Although Mexico can’t do much about Communist Chinese goods replacing their exports in America – that’s our job, see above – it actually does have strong tariffs on many Communist Chinese imports into its own country. Unfortunately, Communist China has found a way around that, as was discovered by the Washington Post:

Customs officials said the typical route for Chinese contraband is for goods such as pajamas, pants, bras and tennis shoes to be smuggled into California ports by ship, then driven over the U.S.-Mexico border in trucks. Mexican officials said the goods are sometimes repackaged to make them appear to be from Pakistan or another countries (sic) whose goods are subject to lower tariffs or none at all to enter Mexico. And sometimes, officials said, a customs agent is paid to look the other way.

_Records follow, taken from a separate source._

/-- The append of the first type succeeds and leaves room for the others. -/
theorem CanAppend.exec_appendInstr {s : State} {t : AtomType} {ts : List AtomType} (h : CanAppend s (t :: ts)) :
    ∃ p, exec (appendInstr t) s = .next (s.withAtom t p) ∧ CanAppend (s.withAtom t p) ts := by
  obtain ⟨hv0, hv1, haccepts, hroom, hfits⟩ := h
  obtain ⟨hrow, hrest⟩ := acceptsFrom_cons.mp haccepts
  obtain ⟨p, hp, hlen⟩ := exists_attempts_appendInstr hv0 hv1 t
  rw [List.length_cons] at hroom hfits
  refine ⟨p, exec_of_accepted hp hrow (by omega) (by omega), hv0, hv1, hrest, ?_, ?_⟩
  · rw [State.withAtom_count]
    bv_omega
  · rw [State.withAtom_totalLen]
    omega

/-- The appends run one after another, each adding its type. -/
theorem run_appendInputs {ts : List AtomType} {s : State} (h : CanAppend s ts) (hp : s.pending = appendInputs ts) :
    ∃ u : State, Sys2Proof.core.run ts.length s = .next u ∧
      u.stream.atoms.map Atom.type = s.stream.atoms.map Atom.type ++ ts := by
  induction ts generalizing s with
  | nil => exact ⟨s, rfl, by simp⟩
  | cons t ts ih =>
    obtain ⟨p, hexec, hcan⟩ := (h.withPending (appendInputs ts)).exec_appendInstr
    obtain ⟨u, hrun, htypes⟩ := ih hcan rfl
    refine ⟨u, (run_of_exec (appendInstr_wellFormed t) hp hexec).trans hrun, ?_⟩
    simp [htypes, State.withAtom_atoms]

theorem canAppend_initialised {ts : List AtomType} (haccepts : acceptsFrom none ts = true)
    (hlen : ts.length ≤ 65535) (rest : List HostEvent) : CanAppend (initialised rest) ts := by
  have hcount : (initialised rest).stream.count.toNat = 0 := rfl
  have htotal : totalLen (initialised rest).stream.atoms = 12 := rfl
  exact ⟨rfl, rfl, haccepts, by omega, by omega⟩

/-- Settles O29: the ordering table accepts exactly the language, a stream with the invariants has types it accepts, and
from reset BANK.INIT of both banks and an append for each type build every such sequence. -/
theorem streamsHoldExactlyTheLanguage : Obligations.StreamsHoldExactlyTheLanguage := by
  refine ⟨fun s hs => ?_, fun ts hts hlen => ?_⟩
  · obtain ⟨hcount, -, -, haccepts, -⟩ := hs
    exact ⟨acceptsFrom_none_iff_language.mp haccepts, hcount ▸ Nat.le_of_lt_succ s.stream.count.isLt⟩
  · have hcan := canAppend_initialised (acceptsFrom_none_iff_language.mpr hts) hlen (appendInputs ts)
    obtain ⟨u, hrun, htypes⟩ := run_appendInputs hcan rfl
    refine ⟨inputOf (defaultInit .bank0) :: inputOf (defaultInit .bank1) :: appendInputs ts, u, ?_, htypes⟩
    simp only [List.length_cons, appendInputs, List.length_map]
    exact (run_resetWith_defaultInit ts.length _).trans hrun

end Sys2Proof.Machine

/-! PROOFS. The errors of the block (60_exceptions.md): their codes and the commands that raise them (R271), that they
write no block state (R272), and the idle step (R280). -/

namespace Sys2Proof.Machine

open Sys2Proof.Claims

/-! ### Errors write no block state (R272) -/

/-- A command that answers an error does nothing else: those that write a bank or the stream answer OK. -/
theorem exec_eq_answered_of_error {i : Instr} {s t : State} {e : Error} (h : exec i s = .next t)
    (he : t.response = some (.error e)) : t = answered s (.error e) := by
  rcases exec_next_cases h with ⟨r, rfl⟩ | ⟨b, v, -, -, rfl⟩ | ⟨-, rfl⟩ | ⟨-, ty, p, -, -, -, rfl⟩
  · cases he
    rfl
  · simp at he
  · simp at he
  · simp at he

/-- Settles O18, by the four things a step can be: an idle step keeps everything, also an old error, and a reset answers
nothing. -/
theorem errorsWriteNoState : Obligations.ErrorsWriteNoState := by
  intro s t e h he
  rcases step_cases s with ⟨hp, h'⟩ | ⟨rest, -, h'⟩ | ⟨c, rest, e', hp, -, h'⟩ | ⟨c, rest, i, hp, -, h'⟩ <;>
    rw [h'] at h
  · cases h
    simp [hp]
  · cases h
    simp at he
  · cases h
    simp [hp]
  · rw [exec_eq_answered_of_error h he]
    simp [hp]

/-! ### Which commands raise which errors (R271) -/

/-- APPEND raises only the three errors of R223, and every append command may answer each of them. -/
theorem raisedBy_of_append {i : Instr} (hi : isAppend i = true) {t : AtomType} {p : Bytes} {s : State} {e : Error}
    (he : (append t p s).response = some (.error e)) : raisedBy e i := by
  rcases append_cases t p s with ⟨-, h⟩ | ⟨-, -, h⟩ | ⟨-, -, -, h⟩ | ⟨-, -, -, h⟩ <;> rw [h] at he <;> cases he
  · exact hi
  · exact hi
  · exact .inl hi

theorem raisedBy_of_definitionFault {b : BankSel} {l : Bytes} {e : Error} (h : definitionFault b [] l = some e) :
    raisedBy e (.bankCheck b l) := by
  rcases definitionFault_eq_some h with ⟨i, rfl⟩ | ⟨i, lo, hi, rfl⟩ | ⟨i, rfl⟩ <;> exact ⟨b, l, rfl⟩

/-- Both string checks raise OVERSIZE_STRING. -/
theorem exists_oversizeString_of_vinfoFault {vendor product : Bytes} {e : Error}
    (h : vinfoFault vendor product = some e) : ∃ f n, e = .oversizeString f n := by
  rcases vinfoFault_eq_some h with ⟨-, he⟩ | ⟨-, -, he⟩ <;> exact ⟨_, _, he⟩

/-- Settles O22, command by command: the checks each makes before it answers OK. -/
theorem errorsAreRaisedByTheirCommandsOnly : Obligations.ErrorsAreRaisedByTheirCommandsOnly := by
  intro i s t e h he
  cases i with
  | pinPack | bankInit | crc16 | streamInit =>
    cases h
    cases he
  | bankSet b k f p u =>
    simp only [exec, execBankSet] at h
    split at h
    · split at h <;> cases h <;> cases he
      exact ⟨b, k, f, p, u, rfl⟩
    · cases h
      cases he
      exact .inl ⟨b, k, f, p, u, rfl⟩
  | bankEncode b =>
    simp only [exec, execBankEncode] at h
    split at h <;> cases h <;> cases he
    exact .inr (.inl ⟨b, rfl⟩)
  | bankCheck b l =>
    cases hfault : definitionFault b [] l with
    | none =>
      cases (exec_bankCheck_of_none hfault s).symm.trans h
      cases he
    | some e' =>
      cases (exec_bankCheck_of_some hfault s).symm.trans h
      cases he
      exact raisedBy_of_definitionFault hfault
  | atomFrame ty q p =>
    simp only [exec, execAtomFrame] at h
    split at h <;> cases h <;> cases he
    exact .inr ⟨ty, q, p, rfl⟩
  | vinfoFormat u a b v p =>
    simp only [exec, execVinfoFormat] at h
    split at h <;> cases h <;> cases he
    case h_1 hfault =>
      obtain ⟨f, n, rfl⟩ := exists_oversizeString_of_vinfoFault hfault
      exact .inl ⟨u, a, b, v, p, rfl⟩
  | streamAppendVinfo u a b v p =>
    simp only [exec, execStreamAppendVinfo] at h
    split at h <;> cases h
    case h_1 hfault =>
      cases he
      obtain ⟨f, n, rfl⟩ := exists_oversizeString_of_vinfoFault hfault
      exact .inr ⟨u, a, b, v, p, rfl⟩
    case h_2 => exact raisedBy_of_append rfl he
  | streamAppendGpio b =>
    simp only [exec, execStreamAppendGpio] at h
    split at h <;> cases h
    · exact raisedBy_of_append rfl he
    · cases he
      exact .inr (.inr ⟨b, rfl⟩)
  | streamAppendDtb | streamAppendCustom =>
    cases h
    exact raisedBy_of_append rfl he
  | streamSerialize =>
    rw [exec_streamSerialize] at h
    split at h <;> cases h
    cases he

/-! ### Status codes (R271) and the idle step (R280) -/

/-- The codes of the errors are 0x01 to 0x0B. -/
theorem status_bounds (e : Error) : 1 ≤ e.status.toNat ∧ e.status.toNat ≤ 0x0B := by
  cases e <;> simp [Error.status]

In other words, the same lax border used by millions of people to enter the United States is also used by the Communists to send their goods – illegally – into Mexico. While one cannot keep detailed statistics of this shadow trade, “The volume of Chinese contraband is huge; private industry estimates say 50 percent of clothes and shoes sold in Mexico are made in China” (Post).

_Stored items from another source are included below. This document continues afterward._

-- ==== Sys2Proof/Syntax.lean ====
section
/-! DEFINITION. The commands of the block: one constructor of `Instr` per row of spec/opcode_table.json, with its operands. What
happens outside the block (a level on a ball, a frame on the air or on a bus, a measured value, whether a part answers) is
an operand. -/
namespace Sys2Proof

/-- The subsystems of R9; `Subsys.id` gives the identifier. -/
inductive Subsys
  | sys | cfg | pwr | tim | lf | rf | rng | tok | rel | sym | key | sto | nfc | upd | tam | hif
  deriving DecidableEq, Repr

/-- The execution worlds (R23). -/
inductive World
  | keeper | service
  deriving DecidableEq, Repr

/-- What a network packet addresses within its destination island (Table 1-5). The spec gives no offsets, so the
destination port's decode of OFFSET is an operand. -/
inductive Target
  | vaultKeyring | cipherKey (masters : Nat) (keeper : Bool) | journalSigning | releasePort | pilotPort | keeperSram | plain
  deriving DecidableEq, Repr

/-- A network packet (R16, R17): header, data words, trailer. -/
structure Packet where
  header  : BitVec 64
  data    : List (BitVec 64)
  trailer : BitVec 64
  target  : Target
  deriving DecidableEq, Repr

/-- What a source hands to its network port (R17): the port itself sets SRC, MASTER, WORLD and the trailer. `keeper` is the world that a
core pair executes in, `partner` marks partner frames and time traffic of the link island (Table 1-4). -/
structure Send where
  src     : Fin 15
  dest    : Fin 16
  keeper  : Bool
  partner : Bool
  tc      : Fin 4
  op      : BitVec 4
  tag     : BitVec 8
  offset  : Word
  data    : List (BitVec 64)
  target  : Target
  deriving DecidableEq, Repr

/-- One router forwards one packet: the ring, the node, and the errors that the passage adds, XORed onto header, data and trailer. -/
structure Turn where
  ring  : Fin 2
  node  : Fin 15
  noise : List (BitVec 64)
  deriving DecidableEq, Repr

/-- A ranging job of a session (R33): priority 0 start, 1 cab interior, 2 door, 3 RKE. -/
structure TileJob where
  session : Nat
  prio    : Nat
  arrival : Nat
  world   : World
  deriving DecidableEq, Repr

/-- Background tile work (R34): lantern map calibration with the residuals of an offset sample (R200), or the analysis of a capture. -/
inductive BackKind
  | calibration (resid : List Rat)
  | analysis (capture : Nat)
  deriving DecidableEq, Repr

/-- The paths that carry mailbox messages (Table 16-1). -/
inductive Transport
  | spi | can0 | can1 | t1s
  deriving DecidableEq, Repr

/-- Events the pilot latches during a start (Table 3-2): edges, and frames of the buses by what they carry. -/
inductive LatchKind
  | wake (input : Nat)
  | bus (record : Bytes)
  | segment (transport : Transport) (payload : Bytes) (source : Nat)
  | discovery (port : Nat) (payload : Bytes) (mac : Nat)
  | status (port ident : Nat) (message : Bytes) (mac : Nat)
  | grantAck (port ident : Nat) (message : Bytes)
  deriving DecidableEq, Repr

/-- The sources of a T3 alarm (Table 10-11). -/
inductive T3Source
  | lampshade | tamperIn | servicePort
  deriving DecidableEq, Repr

/-- What a cut that VHOLD did not carry left in the media (R306, R307): whether the newest journal entry stood in its slot with the head
record still older, and the page programs torn on each die, at most 2. -/
structure PowerCut where
  headOld : Bool
  torn0   : Fin 3
  torn1   : Fin 3
  deriving DecidableEq, Repr

/-- The blocks of a slice: how many are past their refresh interval (R322), the dies of those that garbage collection erases (R305). -/
structure ScrubBlocks where
  aged    : Nat
  collect : List (Fin 2)
  deriving DecidableEq, Repr

/-- What a page read finds while the media are scrubbed (R320): corrected bits, and how an uncorrectable page fares. -/
inductive PageFact
  | corrected (bits : Nat)
  | rebuilt
  | lost (position : Nat)
  deriving DecidableEq, Repr

/-- What the receiver measures in a response slot: the energy in dBm of each window (R162), the strength of its frame (R104). -/
structure SlotSignal where
  windows : List (BitVec 8)
  rssi    : BitVec 8
  deriving DecidableEq, Repr



/-- What a radio command does (R168, Table 6-4). -/
inductive RadioOp
  | rxSub (slots : Nat)
  | tx24
  | rx24
  | sweep
  | flick
  deriving DecidableEq, Repr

For the anti-Communist community, the implications are clear. Communist China’s exploitation of the Mexican economy is directly related to the troubled U.S.-Mexican border. Anyone worried about American consumers funding the Communist military should be just as concerned about Mexican consumers doing the same thing, although admittedly on a smaller scale. A tightened border can not only save Mexican jobs, but can also greatly reduce this Communist income stream.

However, this issue goes well beyond the need for anti-Communists to pay at least some attention to the border. It also provides evidence that a tightened border – so long as it is just as stringent on Communist Chinese goods leaving the U.S. as it is on people entering it – could have a political constituency within Mexico itself, and if the estimates quoted above are accurate, said constituency could be far larger than anyone can imagine. It could even lead to outright cooperation from Mexico City on a tightened border; it would certainly remove the myth that Americans worried about the border issue are somehow anti-Hispanic.

Yours truly had paid little attention to the issue of the border until September 11, 2001. That day changed plenty of minds. However, this is about more than simply the fate of the United States, as important as that is to me and my fellow Americans. This is, once again, about the Chinese Communist Party doing anything to preserve its power, and in the Second Cold War, it has already made the Mexican economy a subsequent casualty. America – and Mexico – will never be secure until the day China is free. If the two neighbors can understand that, and recognize the benefits a vigilant eye over their shared border can be for both of them, that day will come much sooner.

3 comments:

Anonymous said...

An excellent observation!
Americans, Mexicans and genuine Chinese would be grateful.
Keep up the good work.

W.L. Mackenzie Redux said...

The chinese connection to the illegals leaking through the southern border is an interesting twist...obviously Chinese slave goods "dumping" is effecting even the Mexican economy and excellerating the migrant illegal worker population north...which will ultimately break social security systems and destroy the labor market/lifestyle of Americans.....it plays like falling dominos...but I have to wonder if this is by design or just a helpful side benefit to the Chi-com monopolist racketeering

Anonymous said...

This has got to be the stupidist article I have ever read. On the one hand you point out that Chinese goods are flooding the US market and on the other hand you point out that the Chinese want to destroy the United States in a "Second Cold War." If the United States goes under, who will buy the billions of dollars of Chinese goods? It is certainly not in the Chinese interests for the United States to go under, other wise their trillions of US Dollars held at the Bank of China will go worthless and their own exporters go bankrupt. I think all of this "anti-china" rant comes from a bunch of red-neck hillbillies that cannot stand the fact that the Chinese are beating you at your own game. This "anti-China" bias seems so similar to the "anti-Japan" bias of the 1980s.